The method was adopted to evaluate the extract for possible centrally mediated analgesic effect MacDonald et al. . The central analgesic drug, pentazocine was therefore used as reference drug. The ability of the extract to prolong the thermally induced pain reaction time in mice suggested central analgesic activit. The results of the anti-inflammatory activity showed that A. africanus have significant anti-inflammatory activity on carrageenan induced inflammation when compared with control which showed progressive increase in the paw circumference of the rats. The activity was significant and dose dependent in the 3rd hour post injection of the inflammatory agent. Carrageenan – induced inflammation is believed to be biphasic- the early phase (1-2 hours) which is mainly mediated by histamine, serotonin and increased prostaglandin release and the late phase (2-5 hours) mediated by bradykinin, polymorphonuclear cells, leukotrienes and prostaglandins produced by macrophages in the tissue Brito, et al. . The extract showed inhibitory effect on the carrageenan –induced inflammation at the end of the 3rd hour which is similar to the effect of most non-steroidal anti-inflammatory drugs.
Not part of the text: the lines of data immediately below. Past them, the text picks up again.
/-! ### The common checks pass: what the statements on completion ask of an instruction with no other condition -/

theorem met_passes_integer : integerWords.all (fun e => ready (small id) e.2) = true := by decide
theorem met_passes_logic : logicWords.all (fun e => ready (small id) e.2) = true := by decide
theorem met_passes_predicate : predicateWords.all (fun e => ready (small id) e.2) = true := by decide
theorem met_passes_control : controlWords.all (fun e => ready (small id) e.2) = true := by decide
theorem met_passes_move : moveWords.all (fun e => ready (small id) e.2) = true := by decide
theorem met_passes_float : floatWords.all (fun e => ready (small id) e.2) = true := by decide +kernel
theorem met_passes_half : halfWords.all (fun e => ready (small id) e.2) = true := by decide
theorem met_passes_convert : convertWords.all (fun e => ready (small id) e.2) = true := by decide
theorem met_passes_vector : vectorWords.all (fun e => ready (small id) e.2) = true := by decide
theorem met_passes_memory : memoryWords.all (fun e => ready (small id) e.2) = true := by decide
theorem met_passes_atomic : atomicWords.all (fun e => ready (small id) e.2) = true := by decide
theorem met_passes_sync : syncWords.all (fun e => ready (small id) e.2) = true := by decide
theorem met_passes_system : systemWords.all (fun e => ready (small id) e.2) = true := by decide
theorem met_passes_sweep : sweepWords.all (fun e => ready (small id) e.2) = true := by decide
This suggests that the activity of the extract is in the later phase, which could be due to arachidonic acid metabolites leading to oedema dependent on neutrophils mobilizatio. This suggests that methanolic extract of A.africanus has anti-inflammatory effect and would be useful in managing inflammatory pain.
The work concludes that leave extract of A. africanus has potential analgesic and anti-inflammatory activities. The above results support the folkloric uses of A. africanus for treating various forms of pains and inflammatory conditions such as rheumatism, arthritis and fever by traditional medicine practitioners in Northern Nigeria. Further studies is however necessary to establish the probable mechanism of action for the analgesic and antiinflammatory activities and to isolate the bioactive compounds responsible for the activities.
The authors wish to acknowledge the contribution of the laboratory staff of the Department of Pharmacology and Therapeutics in carrying out the screening for analgesic and antiinflammatory activities.